Wives share stories of living hell with the other woman
THE other woman has been a part of folk culture for centuries. In fact, as far back as well, BC, concubines were the bane of many wives’ existence. King Solomon was perhaps the biggest hoarder, with his harem consisting of 700 wives, princesses, and 300 concubines. One can just imagine that there was far from peaceful relations in that household.
Today, whether you call her mistress, jezebel, woman on the side, side chick, sweetheart, or homewrecker, this woman — the third wheel when a husband decides to have an affair — can either be a silent partner, holding her corner and causing no harm, or a lit fuse waiting to, or always causing a ruckus.
What’s the most frustrating experience you’ve had with the other woman? These wives share what made their lives a living hell.
Kim-Marie, 38, married 10 years:
She sent me a message on Facebook, right after my second child was born, telling me about their affair. Truly, at that point I was experiencing post-partum depression, and didn’t care at all, and I told her as much — that she should enjoy him. Apparently she wasn’t satisfied because she also found our house number and would call, wanting to talk, found my LinkedIn and sent messages, and when I returned to work she called the office, got my CUG, and then proceeded to harass me by text message. Trust me, I had no interest in this girl, but it seemed that she wanted someone to talk to about what she and my husband were doing, and was shocked that I wasn’t taking the bait. But truth be told, I didn’t even care what he was doing because childbirth had done such a number on my body and mind that, if he wanted to leave, I would have wished him well. Eventually I just told him to rein her in, and the messages stopped. We haven’t even spoken about the affair or whatever it was, but he is home, and is accessible, so I doubt he’s still fooling around.
Christie, 28, married three years:
It was frustrating because he decided to cheat with someone in our neighbourhood, so I couldn’t even bear my shame in peace — everybody knew. We had been trying unsuccessfully to have a baby, even before marriage, and when she contacted me and called me a “mule” that hurt more than anything because it meant that he had shared our struggles with her. I kept my head up, though, because I believe in working for my marriage, even when there’s temptation. He said it was just a brief thing, and it ended, but I still don’t feel comfortable venturing outside our home. We’re in the process of buying a house in another parish, and I’m pregnant with our first child, so I guess God is still working on us.
Stacy-Ann, 44, married 22 years:
She wrote me a letter, a “woman to woman” kinda letter, and sent it by post — yes, when the mailman came and I went out there, there were the regular bills, and this red envelope with a letter from her stating who she was, what she wanted, and explaining that my husband had told her that our marriage was dead, and we were just living together because of the kids. Her letter said she was a decent, moral, and spiritual person who had met her soulmate, and would not give him up. I laughed at first because this poor girl didn’t understand that my husband was broke and all the assets were mine, and he had presented himself otherwise. I told him to do better at controlling his women, but this particular one was serious — it went on for about two years, her contacting me, until I just never heard from her again.

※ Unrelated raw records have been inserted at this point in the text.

theorem State.thread?_of_mem_all {s : State} {t : Thread} (h : t ∈ s.all) (hne : t.ref ≠ .none) : ∃ x, s.thread? t.ref = some x := by
  by_cases hc : s.cur.ref = t.ref
  · exact ⟨s.cur, by simp [State.thread?, hc, hne]⟩
  · have hmem : t ∈ s.threads := by
      unfold State.all at h
      split at h
      · exact h
      · rcases List.mem_cons.mp h with rfl | h
        · exact absurd rfl hc
        · exact h
    have hsome : (s.threads.find? (fun x => x.ref == t.ref)).isSome = true := List.find?_isSome.mpr ⟨t, hmem, by simp⟩
    obtain ⟨x, hx⟩ := Option.isSome_iff_exists.mp hsome
    exact ⟨x, by simp [State.thread?, hc, hx]⟩

/-! ## The order of a sheaf -/

theorem mem_insertBy {α : Type} {k : α → Nat} {a x : α} {l : List α} : x ∈ insertBy k a l ↔ x = a ∨ x ∈ l := by
  induction l with
  | nil => simp [insertBy]
  | cons b l ih =>
    unfold insertBy
    split
    · simp
    · simp only [List.mem_cons, ih]; tauto

/-- Sorting neither adds nor drops. -/
theorem mem_sortBy {α : Type} {k : α → Nat} {x : α} {l : List α} : x ∈ sortBy k l ↔ x ∈ l := by
  have go : ∀ (l r : List α), x ∈ l.foldl (fun r a => insertBy k a r) r ↔ x ∈ r ∨ x ∈ l := by
    intro l
    induction l with
    | nil => simp
    | cons a l ih => intro r; simp only [List.foldl_cons, ih, mem_insertBy, List.mem_cons]; tauto
  exact (go l []).trans (by simp)

/-! ## The thread that a pick prefers (R159) -/

/-- a is no younger than b and, of one age, in no higher slot. -/
def Precedes (a b : Thread) : Prop := b.age < a.age ∨ b.age = a.age ∧ a.slot ≤ b.slot

theorem Precedes.refl (a : Thread) : Precedes a a := .inr ⟨rfl, Nat.le_refl _⟩

theorem Precedes.trans {a b c : Thread} (h : Precedes a b) (k : Precedes b c) : Precedes a c := by
  unfold Precedes at *; omega

theorem precedes_of_prefers {a b : Thread} (h : prefers a b = true) : Precedes a b := by
  simp only [prefers, Bool.or_eq_true, Bool.and_eq_true, decide_eq_true_eq, beq_iff_eq] at h
  unfold Precedes; omega

theorem precedes_of_not_prefers {a b : Thread} (h : ¬prefers a b = true) : Precedes b a := by
  simp only [prefers, Bool.or_eq_true, Bool.and_eq_true, decide_eq_true_eq, beq_iff_eq] at h
  unfold Precedes; omega

theorem preferred_isSome {l : List Thread} (h : l ≠ []) : ∃ t, preferred l = some t := by
  cases l with
  | nil => exact absurd rfl h
  | cons a l =>
    unfold preferred
    split
    · exact ⟨_, rfl⟩
    · split <;> exact ⟨_, rfl⟩

theorem preferred_spec {l : List Thread} : ∀ {t : Thread}, preferred l = some t → t ∈ l ∧ ∀ y ∈ l, Precedes t y := by
  induction l with
  | nil => exact fun h => nomatch h
  | cons a l ih =>
    intro t h
    unfold preferred at h
    split at h
    · rename_i hnone
      obtain rfl := Option.some.inj h
      have hl : l = [] := by
        by_contra hl
        obtain ⟨u, hu⟩ := preferred_isSome hl
        rw [hu] at hnone
        exact nomatch hnone
      subst hl
      exact ⟨List.mem_cons_self, fun y hy => by rw [List.mem_singleton.mp hy]; exact .refl _⟩
    · rename_i u hu
      obtain ⟨hmem, hfirst⟩ := ih hu
      split at h
      · rename_i hp
        obtain rfl := Option.some.inj h
        refine ⟨List.mem_cons_of_mem _ hmem, fun y hy => ?_⟩
        rcases List.mem_cons.mp hy with rfl | hy
        · exact precedes_of_prefers hp
        · exact hfirst y hy
      · rename_i hp
        obtain rfl := Option.some.inj h
        refine ⟨List.mem_cons_self, fun y hy => ?_⟩
        rcases List.mem_cons.mp hy with rfl | hy
        · exact .refl _
        · exact (precedes_of_not_prefers hp).trans (hfirst y hy)

theorem mem_of_mem_sheafWith {rs : List Thread} {t0 t : Thread} (h : t ∈ sheafWith rs t0) : t ∈ rs := by
  obtain ⟨l, -, hl⟩ := List.mem_filterMap.mp h
  split at hl
  · exact nomatch hl
  · exact List.mem_of_mem_filter (preferred_spec hl).1

/-! ## PICK (R159, R161) -/

/-- The state in which a pick takes place: of the next tick, where this one has no place for it (log entry 5). -/
def pickState (s : State) (core : Nat) : State := if tickFull s core then tickUp s else s

/-- The ready threads of a core that no pick of this tick has taken. -/
def pickReady (s : State) (core : Nat) : List Thread := s.threads.filter (fun t => t.core == core && !t.picked && ready s t)

/-- Those of some ready threads that can issue. -/
def issuable (s : State) (core : Nat) (rs : List Thread) : List Thread := rs.filter (fun t => (canIssue s core rs t).isSome)

/-- What a pick of the threads `out` among the ready threads `rs` does to a thread (R161). -/
def pickAges (rs : List Thread) (out : List TRef) (t : Thread) : Thread :=
  if out.contains t.ref then { t with age := 0, picked := true }
  else if rs.any (fun x => x.ref == t.ref) then { t with age := t.age + 1 } else t

@[simp] theorem pickAges_ref (rs : List Thread) (out : List TRef) (t : Thread) : (pickAges rs out t).ref = t.ref := by
  unfold pickAges; split
  · rfl
  · split <;> rfl

theorem pickAges_of_mem {rs : List Thread} {out : List TRef} {t : Thread} (h : t.ref ∈ out) :
    pickAges rs out t = { t with age := 0, picked := true } := by
  rw [pickAges, if_pos (by simpa using h)]

theorem firstOf_none {s : State} {core : Nat} {rs : List Thread} (h : issuable s core rs = []) : firstOf s core rs = none := by
  unfold issuable at h
  simp only [firstOf, h, List.find?_nil]
  cases (s.core core).urgent <;> rfl

/-- The thread a pick takes: the reserved one if it can issue, else the one that precedes all others that can (R159, R161). -/
theorem firstOf_some {s : State} {core : Nat} {rs : List Thread} (h : issuable s core rs ≠ []) :
    ∃ x ∈ issuable s core rs, ∃ p f, firstOf s core rs = some (x, p, f) ∧ canIssue s core rs x = some (p, f) ∧
      (∀ u, (s.core core).urgent = some u → (∃ y ∈ issuable s core rs, y.ref = u) → x.ref = u) ∧
      ((∀ u, (s.core core).urgent = some u → ∀ y ∈ issuable s core rs, y.ref ≠ u) → ∀ y ∈ issuable s core rs, Precedes x y) := by
  have pipe {x : Thread} (hx : x ∈ issuable s core rs) : ∃ p f, canIssue s core rs x = some (p, f) := by
    obtain ⟨⟨p, f⟩, hpf⟩ := Option.isSome_iff_exists.mp (List.mem_filter.mp hx).2
    exact ⟨p, f, hpf⟩
  cases hu : (s.core core).urgent.bind (fun u => (issuable s core rs).find? (fun t => t.ref == u)) with
  | some x =>
    obtain ⟨u, hurg, hfind⟩ := Option.bind_eq_some_iff.mp hu
    have hx := List.mem_of_find?_eq_some hfind
    have href : x.ref = u := by simpa using List.find?_some hfind
    obtain ⟨p, f, hpf⟩ := pipe hx
    refine ⟨x, hx, p, f, ?_, hpf, ?_, ?_⟩
    · simp only [issuable] at hu
      simp only [firstOf, hu, Option.bind_some, hpf, Option.map_some]
    · intro v hv _
      rw [hurg] at hv
      exact href.trans (Option.some.inj hv)
    · exact fun hno => absurd href (hno u hurg x hx)
  | none =>
    obtain ⟨x, hpref⟩ := preferred_isSome h
    obtain ⟨hx, hfirst⟩ := preferred_spec hpref
    obtain ⟨p, f, hpf⟩ := pipe hx
    refine ⟨x, hx, p, f, ?_, hpf, ?_, fun _ => hfirst⟩
    · simp only [issuable] at hu hpref
      simp only [firstOf, hu, hpref, Option.bind_some, hpf, Option.map_some]
    · rintro v hv ⟨y, hy, hyv⟩
      rw [hv, Option.bind_some] at hu
      exact absurd hyv (by simpa using List.find?_eq_none.mp hu y hy)

/-- A pick that finds no thread selects none. -/
theorem execPick_idle {s : State} {core : Nat} (h : firstOf (pickState s core) core (pickReady (pickState s core) core) = none) :
    ∃ t, execPick core s = .next t ∧ t.tick = (pickState s core).tick ∧ t.cur = (pickState s core).cur := by
  simp only [pickState, pickReady] at h ⊢
  simp only [execPick, h]
  exact ⟨_, rfl, by simp, by simp⟩
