/-- R160, with the host of R80 and R162, at every configuration: a run of a program whose command-level run ends has a
next step at every point, whatever the host chooses at each step, a wait in RESP for a response not taken included;
from every point of it some choices of the host bring it to its end; and once every line is accepted, every response
taken and `PH = IDLE`, its result is the list of responses and the final `KEYREG` and `KV` of the command level. The
engine may start in any idle state, the states after reset among them; that the host's choices are given at each step
is log 6, and the list of responses is log 7. That a wait in RESP is a step to the same registers (R152's row for
`rsp_ready = 0`) is the model's choice, log 11, where R196, R178 and 93 U14 call a response never taken stuck: such a
run goes on stepping here and does not end. -/
def Obligations.RunsOfProgramsEndWithTheirResult : Prop :=
  ∀ (c : Cfg) (ls : List CoreLine) (s : State) (out : CmdState) (responses : List Block),
    s.ph = .idle → s.unitSel = none →
    runCommands c ls ⟨s.keyreg, s.kv⟩ s.taken = some (out, responses) →
    ∀ ms : List HostMove, ∃ r, runMoves c ms (runStart s ls) = some r ∧
      (runEnded r = true → runResult r = some (responses, out.keyreg, out.kv)) ∧
      ∃ (more : List HostMove) (e : Run), runMoves c more r = some e ∧ runEnded e = true

/-- R160, R162: while a run has not ended, nothing of it is a result: a line not yet accepted, a response not yet taken
or a phase other than IDLE each keeps it from having ended, and a run that has ended has none of them. -/
def Obligations.RunEndsExactlyWhenAllIsDone : Prop :=
  ∀ r : Run,
    (runEnded r = true ↔ r.lines = [] ∧ r.awaiting = false ∧ r.engine.ph = .idle) ∧
    (runEnded r = false → runResult r = none) ∧
    (runEnded r = true → runResult r = some (r.engine.taken, r.engine.keyreg, r.engine.kv))

/-! ## What a host can do wrong -/

/-- R178, the model's column (R22, R194, R196), on the joint step of host and engine: no move for a host that changed or
withdrew the word it owes, a refusal of a block command accepted while `KV = 0`, a stuck state where the response is
never taken, and in every other case the engine's step. In a run of a program (R160): a refused line leaves the run
without a step, and a run whose response is not taken does not end and has no result. Two things in it are the
model's choice and one is its inference. That a response is never taken is read off the host's finite list of levels,
after whose end every level is low (choice, log 6). Each wait in RESP counts as a step of a run, which goes on without
ending where R196 and 93 U14 call it stuck, and a wait for a response taken later as a joint step (choice, log 11). A
word offered at an edge with `rst` high stays owed, since nothing is accepted there (inference from R140 and R194, log
15). -/
def Obligations.HostViolationsInTheModel : Prop :=
  (∀ (c : Cfg) (g : Joint), g.engine.unitSel = none →
    let p := inputs g.engine
    let kept := ∀ w, g.owed = some w → p.cmdValid = true ∧ p.cmdOp ++ p.cmdData = w
    let keyless := p.rst = false ∧ p.cmdValid = true ∧ g.engine.ph = .idle ∧ g.engine.kv = false ∧
      (p.cmdOp = 0b10#2 ∨ p.cmdOp = 0b11#2)
    let untaken := g.engine.ph = .resp ∧ ∀ q ∈ g.engine.ports, q.rspReady = false ∧ q.rst = false
    (¬ kept → modelStep c g = .noMove) ∧
    (kept → keyless → modelStep c g = .refused) ∧
    (kept → untaken → modelStep c g = .stuck) ∧
    (kept → ¬ keyless → ¬ untaken → ∃ t, stepWith c g.engine = .next t ∧ modelStep c g = .next ⟨t,
      if p.cmdValid = true ∧ ¬ (g.engine.ph = .idle ∧ p.rst = false) then some (p.cmdOp ++ p.cmdData) else none⟩)) ∧
  (∀ (c : Cfg) (m : HostMove) (r : Run) (block : Block), r.engine.ph = .idle → r.engine.kv = false →
    m.offers = true → nextCommand r = some (.encrypt block) ∨ nextCommand r = some (.decrypt block) →
    runStep c m r = none) ∧
  (∀ (c : Cfg) (ms : List HostMove) (r : Run), r.engine.ph = .resp → r.engine.unitSel = none → r.awaiting = true →
    (∀ m ∈ ms, m.takes = false) →
    ∃ e, runMoves c ms r = some e ∧ e.engine.ph = .resp ∧ runEnded e = false ∧ runResult e = none)
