/-- An amount in the range of bank 7 is held whole in 2 bits (R78). -/
theorem amountBits_toNat {e : Nat} (h : e ≤ bankSource .roundShift) : (amountBits e).toNat = e := by
  have hb : bankSource .roundShift = 2 := rfl
  rw [amountBits, BitVec.toNat_ofNat, Nat.mod_eq_of_lt (by omega)]

theorem bankOfNumber_bankNumber (b : Bank) : bankOfNumber (bankNumber b) = b := by cases b <;> rfl

/-- The value of the address `bank ‖ index` (R52). -/
theorem romAddress_toNat (b : Bank) (i : BitVec 6) :
    (romAddress b i).toNat = (bankNumber b).toNat * 64 + i.toNat := by
  rw [romAddress, BitVec.toNat_append, ← Nat.shiftLeft_add_eq_or_of_lt i.isLt, Nat.shiftLeft_eq]

/-- The read at an address is the read by its bank and index (R52). -/
theorem romReadAt_romAddress (t : RomImage) (b : Bank) (i : BitVec 6) :
    romReadAt t (romAddress b i) = romRead t b i.toNat := by
  rw [romReadAt, romAddress, append_upper, append_lower, bankOfNumber_bankNumber]

/-- Settles O37: inside the bank's length a read is its entry, which is in range and names the bit the selection puts
there; past it there is none; and the address splits back into bank and index. -/
theorem romReadByBankAndAddress : Obligations.RomReadByBankAndAddress := by
  unfold Obligations.RomReadByBankAndAddress
  intro c b
  refine ⟨fun i hi => ?entry, fun _ _ => applyTable_romRead, fun _ _ => applyTable_romRead,
    fun _ _ => applyTable_romRead, fun _ _ => applyTable_romRead, fun _ _ => applyTable_romRead,
    fun _ _ => applyTable_romRead, fun _ _ => applyTable_romRead, fun i => ?amounts, fun r => ?rounds,
    fun i => (romRead_eq_none_iff c b i).mpr, fun i => ⟨romAddress_toNat b i, romReadAt_romAddress c.rom b i⟩⟩
  case entry =>
    obtain ⟨e, he⟩ := Option.isSome_iff_exists.mp ((romRead_isSome_iff c b i).mpr hi)
    obtain ⟨hpos, hle⟩ := romRead_range he
    exact ⟨e, he, he, hpos, hle, fun _ => positionBits_toNat hle, fun hb => amountBits_toNat (hb ▸ hle)⟩
  case amounts => rw [romRead, bankTable_roundShift, roundShift]
  case rounds =>
    have hr : r.toNat < 16 := r.isLt
    have hlen : bankLength .roundShift = 16 := rfl
    simp only [romRead_isSome_iff, hlen]
    refine ⟨hr, fun hne => ?_⟩
    have hpos : r.toNat ≠ 0 := fun h => hne (BitVec.eq_of_toNat_eq h)
    omega

end Sys2Proof.Machine
end

section
/-! The encodings (R70, R71, R76, R77): the fields of the words of the three formats, and that the decoder and the
encoder are inverse to each other on words. -/

namespace Sys2Proof

/-- The four values of a 2-bit field: an opcode (R71) or a phase (R25). -/
theorem twoBit_cases (x : BitVec 2) : x = 0b00#2 ∨ x = 0b01#2 ∨ x = 0b10#2 ∨ x = 0b11#2 := by
  revert x
  decide

/-- The fields of a step selector `PH ‖ DIR ‖ RND` (R76). -/
theorem selector_fields (ph : BitVec 2) (d : Bool) (r : RoundIdx) :
    (ph ++ BitVec.ofBool d ++ r).extractLsb' 5 2 = ph ∧ (ph ++ BitVec.ofBool d ++ r).getLsbD 4 = d ∧
      (ph ++ BitVec.ofBool d ++ r).extractLsb' 0 4 = r := by
  refine ⟨?phase, ?dir, Machine.append_lower _ r⟩
  case phase =>
    rw [BitVec.extractLsb'_append_eq_of_le (by decide)]
    exact Machine.append_upper ph _
  case dir => simp only [BitVec.getLsbD_append, BitVec.getLsbD_ofBool]; simp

Shanique, 25, married one year:
This isn’t exactly the other woman in that sense, but she’s his baby’s mom, who, I guess, never got over him. She lives in another town so he has to go and visit his daughter. A few days before our wedding she called me to confess that she slept with him on one of the visits and was pregnant again. I can’t tell you how devastated I was, and he confessed that yes, something happened, but he doubted she was telling the truth. And, to be fair to him, she didn’t have a second baby. You might say that I was foolish to go ahead with the wedding, but I love him. I’ve set limitations for how they should interact for their daughter’s sake, but she still finds ways to frustrate me everyday, and make me think that something is going on. Having to deal with this for 15 more years is a terrifying thought.